» **Work task**
Begin with the first line of the listing and quote every line through the one containing "wave changed. -/"; give only those lines.

» **Data to use**

-- ==== Sys2Proof/Machine/Access.lean ====
section
/-!
DEFINITION. Reading and writing the parts of State: cores, dies, queues, launches, clusters, teams; which lanes of a
team are active (R83); the map of logical cores (R14, R17).
-/

namespace Sys2Proof.Machine

/-- What a step answers. -/
abbrev Out := Host.Outcome State Fault Refusal

/-- A row without an encoding: the state it leads to, or a step that cannot occur here. -/
def ofEvent : Option State → Out
  | some s => .next s
  | none => .fault .eventNotEnabled

/-- A core of the package (R18). -/
def State.core (s : State) (n : Nat) : Core := (aget s.cores n).getD {}

/-- The state with a core changed. -/
def State.putCore (s : State) (n : Nat) (c : Core) : State := { s with cores := aput s.cores n c }

/-- A compute die (R14). -/
def State.die (s : State) (n : Nat) : Die := (aget s.dies n).getD {}

/-- The state with a die changed. -/
def State.putDie (s : State) (n : Nat) (d : Die) : State := { s with dies := aput s.dies n d }

/-- A launch queue (R338). -/
def State.queue (s : State) (n : Nat) : Queue := (aget s.queues n).getD {}

/-- The state with a queue changed. -/
def State.putQueue (s : State) (n : Nat) (q : Queue) : State := { s with queues := aput s.queues n q }

/-- The state with a launch changed. -/
def State.putLaunch (s : State) (n : Nat) (l : Launch) : State := { s with launches := aput s.launches n l }

/-- The state with a cluster changed. -/
def State.putCluster (s : State) (n : Nat) (c : Cluster) : State := { s with clusters := aput s.clusters n c }

/-- The state with a team changed. -/
def State.putTeam (s : State) (n : Nat) (x : Team) : State := { s with teams := aput s.teams n x }

/-- The state with a copy changed. -/
def State.putCopy (s : State) (n : Nat) (c : Copy) : State := { s with copies := aput s.copies n c }

/-- The state with a range changed. -/
def State.putRange (s : State) (n : Nat) (r : Range) : State := { s with ranges := aput s.ranges n r }

/-- The state with a wave changed. -/
def State.putWave (s : State) (n : Nat) (w : Wave) : State := { s with waves := aput s.waves n w }

/-- The state with a graph place changed. -/
def State.putGraph (s : State) (n : Nat) (g : Graph) : State := { s with graphs := aput s.graphs n g }

/-- A graph place (R281). -/
def State.graph (s : State) (n : Nat) : Graph := (aget s.graphs n).getD {}

/-- The die of a core: 64 logical cores a die (R17). -/
def dieOf (core : Nat) : Nat := core / 64

/-- The key of a cluster. -/
def clusterKey (launch index : Nat) : Nat := launch * 16384 + index

/-- The index in the grid of a cluster key. -/
def clusterIndex (key : Nat) : Nat := key % 16384

/-- The launch of a cluster key. -/
def clusterLaunch (key : Nat) : Nat := key / 16384

/-- What a cluster owns on a core. -/
def Cluster.place? (c : Cluster) (core : Nat) : Option Place := c.places.find? (·.core == core)

/-- A cluster with its share of one core changed. -/
def Cluster.putPlace (c : Cluster) (p : Place) : Cluster :=
  { c with places := c.places.map fun q => if q.core == p.core then p else q }

/-- What a cluster owns on a core, by the cluster's key. -/
def State.place? (s : State) (cluster core : Nat) : Option Place :=
  (aget s.clusters cluster).bind (·.place? core)

/-- The state with a cluster's share of a core changed. -/
def State.putPlace (s : State) (cluster : Nat) (p : Place) : State :=
  match aget s.clusters cluster with
  | some c => s.putCluster cluster (c.putPlace p)
  | none => s

/-- The record header of a launch. -/
def State.record? (s : State) (launch : Nat) : Option Record := (aget s.launches launch).map (·.hdr)

/-- The queue of a launch. -/
def State.queueOf (s : State) (launch : Nat) : Nat := ((aget s.launches launch).map (·.queue)).getD 0

/-- The sequence number of a launch in its queue. -/
def State.seqOf (s : State) (launch : Nat) : Nat := ((aget s.launches launch).map (·.seq)).getD 0

/-- The configuration of the queue that carried a launch. -/
def State.cfgOf (s : State) (launch : Nat) : Option QueueCfg := (s.queue (s.queueOf launch)).cfg

/-- The translation root of a launch (R359). -/
def State.rootOf (s : State) (launch : Nat) : BitVec 48 := ((s.cfgOf launch).map (·.root)).getD 0#48

/-- The launch is deterministic (R85, flag bit 0). -/
def State.deterministic (s : State) (launch : Nat) : Bool :=
  ((s.record? launch).map fun r => r.flags.getLsbD 0).getD false

/-- Shared bytes of a launch per cluster per core. -/
def State.sharedOf (s : State) (launch : Nat) : Nat := ((s.record? launch).map (·.shared)).getD 0

/-- A fresh identity. -/
def State.take (s : State) : Nat × State := (s.nextId, { s with nextId := s.nextId + 1 })

/-- A free choice among the n members of a set the spec gives (DESIGN CHOICE, log 3). -/
def State.choose (s : State) (n : Nat) : Nat × State :=
  (if n ≤ 1 then 0 else Config.freeNat s.fresh % n, if n ≤ 1 then s else { s with fresh := s.fresh + 1 })

/-- A cluster's key is known and its state is on its cores. -/
def State.residentCluster (s : State) (key : Nat) : Bool :=
  ((aget s.clusters key).map (·.resident)).getD false

/-- The logical cores of a cluster word's rectangle (R86, R17): position p counts row-major. -/
def rectCore (die x0 y0 width p : Nat) : Nat := 64 * die + 8 * (y0 + p / width) + (x0 + p % width)

/-- Lane l of the team is active (R83). -/
def Team.act (x : Team) (l : Nat) : Bool := decide (l < x.lanes) && x.ctx.mask.getLsbD l

/-- The active lanes, ascending. -/
def Team.active (x : Team) : List Nat := (List.range x.lanes).filter x.ctx.mask.getLsbD

/-- Every lane of the team, ascending (R82: at most 1024). -/
def Team.all (x : Team) : List Nat := List.range (min x.lanes 1024)

/-- MZ (R83): no lane is active. -/
def Team.mz (x : Team) : Bool := x.active.isEmpty

/-- MA (R83): every lane below S is active. -/
def Team.ma (x : Team) : Bool := x.all.all x.ctx.mask.getLsbD

/-- The lowest-numbered active lane. -/
def Team.first (x : Team) : Option Nat := x.active.head?

/-- The mask with every lane below S active. -/
def fullMask (lanes : Nat) : BitVec 1024 := BitVec.ofNat 1024 (2 ^ lanes - 1)

/-- A mask from a test of the lanes below S (R83: no other lane becomes active). -/
def maskOf (lanes : Nat) (p : Nat → Bool) : BitVec 1024 :=
  BitVec.ofNat 1024 (((List.range lanes).filter p).foldl (fun m l => m + 2 ^ l) 0)

/-- Group g of the team has an active lane (R83: bit g of the summary word). -/
def Team.groupOn (x : Team) (g : Nat) : Bool := x.active.any fun l => l / 32 == g

/-- Groups of a team, ⌈S / 32⌉. -/
def Team.groups (x : Team) : Nat := (x.lanes + 31) / 32

end Sys2Proof.Machine
end

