-- ==== Sys2Proof/Machine/CopyEngine.lean ====
section
/-!
DEFINITION. The copy engine and the landing units: copy addresses (R191), schedule entries and their checks (R189, R190,
R192, R193), slots and ranges (R188, R194, R195, R198), reading a source, landing at a destination (R196, R200 to R202,
R204, R205), completion and deregistration (R199, R207, R208).
-/

namespace Sys2Proof.Machine

/-- A copy address resolved for a cluster and an issuing core; none when it is illegal (R191). -/
def State.resolveAddr (s : State) (cluster core : Nat) (v : BitVec 64) : Option Loc :=
  let off := bits v 31 0
  match bits v 63 60 with
  | 0 => if bits v 59 52 = 0 then some ⟨.main, bits v 51 0⟩ else none
  | 1 => if bits v 59 32 = 0 then some ⟨.sh cluster core, off⟩ else none
  | 2 => match aget s.clusters cluster with
    | some c =>
      if bits v 59 40 = 0 && decide (bits v 39 32 < c.width * c.height)
      then some ⟨.sh cluster (rectCore c.die c.x0 c.y0 c.width (bits v 39 32)), off⟩ else none
    | none => none
  | 3 => if bits v 59 34 = 0 then some ⟨.sp (bits v 33 32), off⟩ else none
  | 4 => if bits v 59 32 = 0 then some ⟨.bst core, off⟩ else none
  | 5 => some ⟨.peer (bits v 59 52), bits v 51 0⟩
  | _ => none

/-- Bytes of a space, where the spec bounds it (R159, R219). -/
def State.spaceSize (s : State) (launch : Nat) : Dest → Option Nat
  | .main => none
  | .sh _ _ => some (s.sharedOf launch)
  | .sp _ => some Config.scratchBytes
  | .bst _ => some Config.bstoreBytes
  | .peer _ => none

/-- A range of n bytes at a location lies in its space. -/
def State.inSpace (s : State) (launch : Nat) (l : Loc) (n : Nat) : Bool :=
  match s.spaceSize launch l.dest with
  | some z => decide (l.addr + n ≤ z)
  | none => true

/-- n fields of 4 bytes from an offset. -/
def words32 (bs : List Byte) (o n : Nat) : List Nat := (List.range n).map fun i => nat32 bs (o + 4 * i)

/-- A schedule entry as its 160 bytes give it (R189, R190). -/
def parseEntry (bs : List Byte) : CopyEntry :=
  let c := word32 bs 0
  let d := bits c 7 5 + 1
  { fill := word32 bs 4, src := word64 bs 8, dst := word64 bs 16, fb := word64 bs 24, counter := word32 bs 32,
    incr := word32 bs 36, deadline := word32 bs 40, tag := BitVec.ofNat 16 (nat16 bs 44), contrib := nat8 bs 46,
    rank := nat8 bs 47, size := 2 ^ bits c 4 2, ext := words32 bs 48 (min d 5), sstride := words32 bs 68 (min d 5),
    dstride := words32 bs 88 (min d 5),
    origin := (words32 bs 108 (min d 5)).map fun n => (BitVec.ofNat 32 n).toInt, bound := words32 bs 128 (min d 5),
    acc := c.getLsbD 26, combine := bits c 25 22, bar := c.getLsbD 21, useFb := c.getLsbD 20, clip := c.getLsbD 19 }

/-- Sum of products, index by index. -/
def dot (a b : List Nat) : Nat := (List.zipWith (· * ·) a b).sum

/-- Product of the extents. -/
def CopyEntry.elements (e : CopyEntry) : Nat := e.ext.foldl (· * ·) 1

/-- Bytes of the tile (R192). -/
def CopyEntry.bytes (e : CopyEntry) : Nat := e.size * e.elements

/-- Bytes of the destination range (R192). -/
def CopyEntry.span (e : CopyEntry) : Nat := dot (e.ext.map (· - 1)) e.dstride + e.size

/-- Bytes from the source to the end of the highest element that is read; none when every element is clipped. (DESIGN CHOICE, log 14.) -/
def CopyEntry.reach (e : CopyEntry) : Option Nat :=
  if !e.clip then some (dot (e.ext.map (· - 1)) e.sstride + e.size) else
  let last := (List.zip e.origin (List.zip e.ext e.bound)).map fun q =>
    (min (q.1 + (q.2.1 : Int) - 1) ((q.2.2 : Int) - 1), max q.1 0)
  if last.any fun q => decide (q.1 < q.2) then none
  else some (dot (last.map fun q => q.1.toNat) e.sstride + e.size)

/-- The destination strides keep elements apart (R193). -/
def stridesOk (size : Nat) : List Nat → List Nat → Bool
  | e :: er, d :: d' :: dr => decide (size ≤ d) && decide (d * e ≤ d') && stridesOk size er (d' :: dr)
  | _, [d] => decide (size ≤ d)
  | _, _ => true

/-- A source location does not lie in the B store, and its extent lies in its space (R193). -/
def State.sourceOk (s : State) (launch : Nat) (e : CopyEntry) (l : Loc) : Bool :=
  (match l.dest with
    | .bst _ => false
    | _ => true) && (match e.reach with
    | some n => s.inSpace launch l n
    | none => true)

/-- An entry, with its table fields replaced, is well-formed (R193), which does not bound N by R189's 64. (DESIGN CHOICE, log 14.) -/
def State.entryOk (s : State) (launch cluster core : Nat) (raw : List Byte) (e : CopyEntry) : Bool :=
  let c := word32 raw 0
  bits c 31 27 == 0 && bits c 1 0 == 0 && zeroBytes raw 148 160
    && decide (bits c 7 5 ≤ 4) && decide (bits c 4 2 ≤ 4) && decide (e.combine ≤ 8)
    && e.ext.all (0 < ·) && e.sstride.all (0 < ·) && stridesOk e.size e.ext e.dstride
    && decide (e.bytes ≤ 2 ^ 31)
    && (e.combine == 0 || (e.size == 4 && !e.useFb && decide (e.rank < e.contrib)))
    && (match s.resolveAddr cluster core e.dst with
        | some l => s.inSpace launch l e.span
        | none => false)
    && (match s.resolveAddr cluster core e.src with
        | some l => s.sourceOk launch e l
        | none => false)
    && (!e.useFb || (match s.resolveAddr cluster core e.fb with
        | some l => s.sourceOk launch e l
        | none => false))

/-- The unit in which a destination is registered (R195). -/
def unitOf : Dest → RangeUnit
  | .main => .unregistered
  | .sh _ c => .core c
  | .sp d => .die d
  | .bst c => .core c
  | .peer _ => .unregistered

» **Answer to this exercise**
-- ==== Sys2Proof/Machine/Access.lean ====
section
/-!
DEFINITION. Reading and writing the parts of State: cores, dies, queues, launches, clusters, teams; which lanes of a
team are active (R83); the map of logical cores (R14, R17).
-/

namespace Sys2Proof.Machine

/-- What a step answers. -/
abbrev Out := Host.Outcome State Fault Refusal

/-- A row without an encoding: the state it leads to, or a step that cannot occur here. -/
def ofEvent : Option State → Out
  | some s => .next s
  | none => .fault .eventNotEnabled

/-- A core of the package (R18). -/
def State.core (s : State) (n : Nat) : Core := (aget s.cores n).getD {}

/-- The state with a core changed. -/
def State.putCore (s : State) (n : Nat) (c : Core) : State := { s with cores := aput s.cores n c }

/-- A compute die (R14). -/
def State.die (s : State) (n : Nat) : Die := (aget s.dies n).getD {}

/-- The state with a die changed. -/
def State.putDie (s : State) (n : Nat) (d : Die) : State := { s with dies := aput s.dies n d }

/-- A launch queue (R338). -/
def State.queue (s : State) (n : Nat) : Queue := (aget s.queues n).getD {}

/-- The state with a queue changed. -/
def State.putQueue (s : State) (n : Nat) (q : Queue) : State := { s with queues := aput s.queues n q }

/-- The state with a launch changed. -/
def State.putLaunch (s : State) (n : Nat) (l : Launch) : State := { s with launches := aput s.launches n l }

/-- The state with a cluster changed. -/
def State.putCluster (s : State) (n : Nat) (c : Cluster) : State := { s with clusters := aput s.clusters n c }

/-- The state with a team changed. -/
def State.putTeam (s : State) (n : Nat) (x : Team) : State := { s with teams := aput s.teams n x }

/-- The state with a copy changed. -/
def State.putCopy (s : State) (n : Nat) (c : Copy) : State := { s with copies := aput s.copies n c }

/-- The state with a range changed. -/
def State.putRange (s : State) (n : Nat) (r : Range) : State := { s with ranges := aput s.ranges n r }

/-- The state with a wave changed. -/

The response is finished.